▸ **Work request**
Starting at the first line of the records below, transcribe each line exactly, ending with the line that contains "head (R614). -/".
----- Supplied entries
/-- ENG_STATE (R623). -/
def State.engState (s : State) (e : Nat) : Nat :=
  let en := s.engine e
  let st := if !s.inService e then 3 else if en.st = .clearing then 2 else if en.st = .running ∨ en.st = .ending ∨ en.st = .yielded then 1 else 0
  st + toNatB en.pool 2 + toNatB (s.isWarm e) 3 + (match en.bound with | some t => 2 ^ 4 * (t % 64) + 2 ^ 10 | none => 0) + 2 ^ 11 * (en.logical % 256)
    + toNatB (decide ((s.item en.item).hdr.group ≠ 0)) 19

/-- The watchdog counts (R140, R623). -/
def State.wdActive (s : State) (e : Nat) : Bool :=
  let en := s.engine e
  decide (en.st = .running) && !en.hold.any (fun h => match h with | .wait _ _ _ y => y | _ => false)

/-- SRV_POOLS (R511). -/
def State.pools (s : State) : Nat :=
  let e := s.availCount
  let d := s.decodeSize
  if !s.boot.pooled then 0
  else (e - d) + 2 ^ 8 * d + 2 ^ 16 * s.getField rSRV_POOLS 16 8 + 2 ^ 24 * ((List.range 192).filter (fun x => s.isAvail x && s.isWarm x)).length + 2 ^ 32 * e

/-- RAS_REGION_A (R560). -/
def regionA (r : Region) : Nat :=
  r.first + 2 ^ 12 * r.count + 2 ^ 25 + 2 ^ 26 * r.source + 2 ^ 27 * r.peerRack + 2 ^ 33 * r.peerModule

/-- R614 applies: a member of a formed domain that is not the head. -/
def State.subMember (s : State) : Bool := s.formed && !s.isHead

/-- HIF registers that read on every member as on the head (R614). -/
def hifShared (off : Nat) : Bool := off == rDOMAIN_MEMBERS || off == rDOMAIN_CFG || decide (0x20040 ≤ off ∧ off ≤ 0x20060) || off == 0x2FFF8

/-- The value of the 64-bit register at an 8-byte aligned offset; 0 where there is none (R610). -/
def State.regView (s : State) (off : Nat) : Nat :=
  if s.subMember ∧ 0x20000 ≤ off ∧ off < 0x30000 ∧ !hifShared off then 0
  else if off = 0x20040 then s.watch.length
  else if off = 0x30000 then maskOf ((List.range 64).filter s.tenantEnabled)
  else if 0x31000 ≤ off ∧ off < 0x39000 ∧ (off - 0x31000) % 0x200 = 8 then s.tenStatus ((off - 0x31000) / 0x200)
  else if 0x50000 ≤ off ∧ off < 0x51000 then pack8 s.ownerOf (off - 0x50000)
  else if off = 0x60030 then s.pav
  else if off = 0x80040 ∨ off = 0x80048 ∨ off = 0x80050 then
    (if s.readyBit then maskOf ((List.range 64).filter (fun b => s.isAvail (64 * ((off - 0x80040) / 8) + b))) else 0)
  else if 0x81000 ≤ off ∧ off < 0x99000 ∧ (off - 0x81000) % 0x200 = 0x90 then
    (s.reg off).toNat + toNatB (s.wdActive ((off - 0x81000) / 0x200)) 24
  else if 0x81000 ≤ off ∧ off < 0x99000 ∧ (off - 0x81000) % 0x200 = 0x98 then s.engState ((off - 0x81000) / 0x200)
  else if off = 0xA0008 then s.insts.length + toNatB (!s.qwait.isEmpty) 9
  else if off = 0xB0008 then s.pools
  else if off = 0xB0018 then s.seqs.length
  else if 0xC1000 ≤ off ∧ off < 0xC2000 then
    (match SMap.find? s.regions ((off - 0xC1000) / 16) with
     | some r => if off % 16 = 0 then regionA r else r.src
     | none => 0)
  else if 0xC4000 ≤ off ∧ off < 0xC5000 then pack8 (fun g => match SMap.find? s.grans g with | some x => x.code | none => 0) (off - 0xC4000)
  else if off = 0xE0008 then maskOf ((List.range 16).filter s.injActive)
  else if 0x10100 ≤ off ∧ off < 0x10140 then
    (setBits (s.reg off) 35 1 (if s.warmQuads.contains ((off - 0x10100) / 8) then 1 else 0)).toNat
  else
    -- write-only fields read 0
    (regFields off).foldl (fun v f => if f.acc = .wo then (setBits (BitVec.ofNat 64 v) f.lo f.len 0).toNat else v) (s.reg off).toNat
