def colDeltas (vs : List Int) (ts : List (Option Int)) : List (Option Int) :=
  (List.range 8).flatMap (fun n => ts.map (fun t => match t with
    | some 1 => if vs.getD n 0 = 0 then none else some (vs.getD n 0)
    | some (-1) => if vs.getD n 0 = 0 then none else some (-(vs.getD n 0))
    | _ => none))

/-- The operand of an LA (R171, R263, R264): its bytes (none flagged invalid), its mark, and the engine; or an access not
carried out. -/
def Engine.laOperand (en : Engine) (s : State) (k : LKind) (slot : Nat) (w : W64) (tile : Nat) :
    Except Nat (Option ((Nat → Option Nat) × Nat) × Engine) := do
  let hdr := (s.item en.item).hdr
  if !flag w 26 then
    let (sc, a0, c) := en.core.useAg (fld w 22 4)
    let a := a0 / k.align * k.align
    need (decide (sc = 1)) fkSTORE_RANGE
    need (decide (a + k.bytes ≤ hdr.kNeed)) fkSTORE_RANGE
    let (b, m, en1) := (en.setCore c).rd s.freeCtr slot .kaolin a k.bytes
    .ok (some (fun i => some (b.getD i 0).toNat, m), en1)
  else
    let i := fld w 27 1
    let x := en.core.x i
    need (x.opened && decide (x.readyAt ≤ en.core.pos)) fkSTORE_RANGE
    if x.layout ≠ k.layout then .ok (none, en.stageIt mismatch)
    else
      need (decide (x.pos + k.bytes ≤ x.extent)) fkSTORE_RANGE
      let x1 := { x with pos := x.pos + k.bytes, tiles := if x.tiles.contains tile then x.tiles else x.tiles ++ [tile] }
      if x.failed then .ok (some (fun _ => none, x.mark), en.setCore (en.core.setX i x1))
      else
        let km := (en.core.viewAt .kaolin en.core.pos).dirty s.freeCtr
        let h := Memory.readN km x.base 512
        let rows := stoRows km h x.base x.raw x.pos k.bytes
        let en1 := en.rdExp s.freeCtr (rows.filter (fun r => !x.rows.contains r))
        let m := en1.core.kaolin.maxMark rows
        .ok (some (fun j => decodedByte km h x.base x.raw (x.pos + j), m),
          en1.setCore (en1.core.setX i { x1 with rows := x1.rows ++ rows.filter (fun r => !x.rows.contains r) }))

/-- A parity error among the entries that the lanes read (R289). -/
def parityHit (c : Core) (free base : Nat) (slot : Nat) (ls : List Lane) (ofs : Bool) : Nat :=
  (c.table.errs.filter (fun kv => decide (base ≤ kv.1 * 8 ∧ kv.1 * 8 < base + 8 * slot)
    && decide (eccClass .table (popcount 64 kv.2) (free + kv.1) = 2)
    && ls.any (fun l => match l with
      | .entry i _ => decide ((kv.1 * 8 - base) % slot / 8 = 2 * i / 8) || (ofs && decide ((kv.1 * 8 - base) % slot / 8 = 31))
      | _ => false))).length

/-- Lookup-accumulate (R37 to R41, R51 to R60, R66 to R70, R169 to R175). -/
def opLA (k : LKind) (half : Nat) (w : W64) (s : State) (en : Engine) : Except Nat Engine := do
  let c := en.core
  let tile := fld w 9 2
  let col := decide (k = .c ∨ k = .cs)
  let fmt := fld w 29 4
  let slot := 1 + half
  let common := [(9, 2), (11, 4), (15, 7), (22, 4), (26, 1), (27, 1), (28, 1), (29, 4), (33, 1)]
  need (onlySpans w false (common ++ (if col then [(34, 6), (40, 5), (45, 5)] else if k = .p then [(34, 3), (37, 1), (38, 1)] else []))) fkENCODING
  need (if flag w 26 then decide (fld w 22 4 = 0) && decide (k ≠ .p) else !flag w 27) fkENCODING
  need (!col || decide (fld w 11 4 = 0 ∧ fld w 15 7 = 0)) fkENCODING
  need (decide (fmt = fI8) || (decide (fmt = fI4) && decide (k ≠ .p))) fkENCODING
  need (k ≠ .p || flag w 37 || decide (fld w 34 3 < 4)) fkENCODING
  need (en.unitFree slot) fkENCODING
  let other := 2 - half
  need (!(decide (c.pos < SMap.get c.occ other 0) && decide (SMap.get c.laTile other 4 = tile))) fkTILE_CONFLICT
  let base := if col then 0 else setAddr k.tkind (c.t (fld w 11 4)) (fld w 15 7)
  need (col || decide (base + k.tkind.setBytes ≤ (s.item en.item).hdr.tNeed)) fkSTORE_RANGE
  let endp := laEnd c.pos c.writes (c.pos + 2)
  let en1 := en.setCore { c with occ := SMap.set c.occ slot endp, laTile := SMap.set c.laTile slot tile }
  let tag := fmt + 16 * k.mode + (if flag w 33 then 64 else 0)
  if (c.tile tile).tag.toNat ≠ tag then .ok (en1.stageIt mismatch)
  else if col ∧ c.s (fld w 45 5) ≤ c.s (fld w 40 5) then
    .ok ((en1.setCore (en1.core.poisonTile tile 1)).stageIt [.status stDECODE_ERROR 0x2003, .event 0x2003 []])
  else
    let (op, en2) ← en1.laOperand s k slot w tile
    match op with
    | none => .ok en2
    | some (b, mark) =>
      let clr := flag w 28
      let r := readCycle c.writes 8 c.pos
      let m := tableView c r
      let en2 := if col then en2 else en2.noteAcc (r - c.pos) slot false .table base k.tkind.setBytes
      if col then
        let ts := (List.range 256).map (colTrit (decide (k = .cs)) b)
        let bad := ts.any Option.isNone
        let vs := (List.range 8).map (fun n => let v := (c.v (fld w 34 6) n).toNat; if fmt = fI4 then toInt 4 v else toInt 8 v)
        let ds := colDeltas vs ts
        let en3 := en2.setCore (en2.core.poisonTile tile (max mark (if bad then 1 else 0)))
        .ok (((en3.stageIt (if bad then [.status stDECODE_ERROR 0x2002, .event 0x2002 []] else [])).stageIt
          [.count oLOOKUPS (ds.filter Option.isSome).length]).put 6 slot (.la tile half clr ds))
      else
        let ls := lanesOf k b
        let bad := ls.any (fun l => decide (l = .invalid))
        let i := fld w 34 3
        let wi : Int := if k = .p then (if i = (if flag w 37 then 7 else 3) then -((2 ^ i : Nat) : Int) else ((2 ^ i : Nat) : Int)) else 1
        let ofs := decide (k = .p) && flag w 38
        let ds := tableDeltas m base k.tkind.slot wi ofs ls
        let par := parityHit c s.freeCtr base k.tkind.slot ls ofs
        let mk := max mark (max (if bad then 1 else 0) (if 0 < par then 3 else 0))
        let en3 := en2.setCore (en2.core.poisonTile tile mk)
        .ok (((en3.stageIt ((if bad then [.status stDECODE_ERROR 0x2002, .event 0x2002 []] else [])
            ++ (if par = 0 then [] else .status stDATA_POISON 0x3100 :: eccStaged .table 0 par))).stageIt
          [.count oLOOKUPS (ds.filter Option.isSome).length,
           .count oLOOKUP_SKIP (8 * (ls.filter (fun l => decide (l = .zero))).length)]).put 6 slot (.la tile half clr ds))
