-- ==== Sys2Proof/Machine/Tick.lean ====
section
/-! DEFINITION. What happens in one nanosecond without a command (log 1): the time, the Pavane counter, the counts of throttled,
frozen and held time, and in-band alerts. -/

namespace Sys2Proof.Machine

def rTHROTTLED : Nat := 0x10030
def rHOLD_TIME : Nat := 0x10038

/-- Pavane runs while the hub is out of reset (R414, R590). -/
def State.pavNs (s : State) : State := if s.inReset then s else s.pavTick

/-- Throttled time, and its register in units of 100 ns (R574, R585). -/
def State.thrNs (s : State) : State :=
  if s.throttling then
    (let s1 : State := { s with thr := s.thr + 1 }
     if s1.thr % 100 = 0 then s1.count rTHROTTLED 1 else s1)
  else s

/-- Frozen time (R575, R577). -/
def State.frzNs (s : State) : State :=
  if bit (s.reg rPWR_STATUS).toNat 2 then { s with frz := s.frz + 1 } else s

/-- Time with starts held, and its register in microseconds (R565, R579, R585). -/
def State.holdTick (s : State) : State :=
  if bit (s.reg rPWR_STATUS).toNat 6 then
    (if s.supply.holdNs = 999 then ({ s with supply := { s.supply with holdNs := 0 } } : State).count rHOLD_TIME 1
     else { s with supply := { s.supply with holdNs := s.supply.holdNs + 1 } })
  else s

/-- The end of a calibration, which quiesces its MCH for 1 µs (R327, R330; log 153). -/
def State.calTick (s : State) : State :=
  (s.mem.calAt.filter (fun kv => decide (kv.2 + 1000 ≤ s.now))).foldl (fun s kv =>
    ({ s with mem := { s.mem with calAt := SMap.erase s.mem.calAt kv.1 } } : State).setField (memOff kv.1 0x10) 10 1 0) s

/-- One nanosecond. -/
def State.tick (s : State) : State :=
  (({ s with now := s.now + 1 } : State).pavNs.thrNs.frzNs.holdTick.calTick).inBandTick

end Sys2Proof.Machine
end

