-- ==== Sys2Proof/Machine/Step.lean ====
section
/-! DEFINITION. One step of the module: the command at the front of the queue, or one nanosecond. -/

namespace Sys2Proof.Machine

/-- Carry out the command at the front of the queue on the rest of the state; with none waiting a nanosecond passes (log 1). -/
def step (s : State) : Host.Outcome State Fault Refusal :=
  match s.pending with
  | [] => .next s.tick
  | c :: rest => exec c { s with pending := rest }

/-- No row of the opcode table has bits, so no word spells a command (log 2). -/
def State.withFetchWord (s : State) (_nbits _w : Nat) : State := s

end Sys2Proof.Machine
end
----------
▸ **Exercise result**
/-- ENG_STATE (R623). -/
def State.engState (s : State) (e : Nat) : Nat :=
  let en := s.engine e
  let st := if !s.inService e then 3 else if en.st = .clearing then 2 else if en.st = .running ∨ en.st = .ending ∨ en.st = .yielded then 1 else 0
  st + toNatB en.pool 2 + toNatB (s.isWarm e) 3 + (match en.bound with | some t => 2 ^ 4 * (t % 64) + 2 ^ 10 | none => 0) + 2 ^ 11 * (en.logical % 256)
    + toNatB (decide ((s.item en.item).hdr.group ≠ 0)) 19

/-- The watchdog counts (R140, R623). -/
def State.wdActive (s : State) (e : Nat) : Bool :=
  let en := s.engine e
  decide (en.st = .running) && !en.hold.any (fun h => match h with | .wait _ _ _ y => y | _ => false)

/-- SRV_POOLS (R511). -/
def State.pools (s : State) : Nat :=
  let e := s.availCount
  let d := s.decodeSize
  if !s.boot.pooled then 0
  else (e - d) + 2 ^ 8 * d + 2 ^ 16 * s.getField rSRV_POOLS 16 8 + 2 ^ 24 * ((List.range 192).filter (fun x => s.isAvail x && s.isWarm x)).length + 2 ^ 32 * e

/-- RAS_REGION_A (R560). -/
def regionA (r : Region) : Nat :=
  r.first + 2 ^ 12 * r.count + 2 ^ 25 + 2 ^ 26 * r.source + 2 ^ 27 * r.peerRack + 2 ^ 33 * r.peerModule

/-- R614 applies: a member of a formed domain that is not the head. -/
def State.subMember (s : State) : Bool := s.formed && !s.isHead

/-- HIF registers that read on every member as on the head (R614). -/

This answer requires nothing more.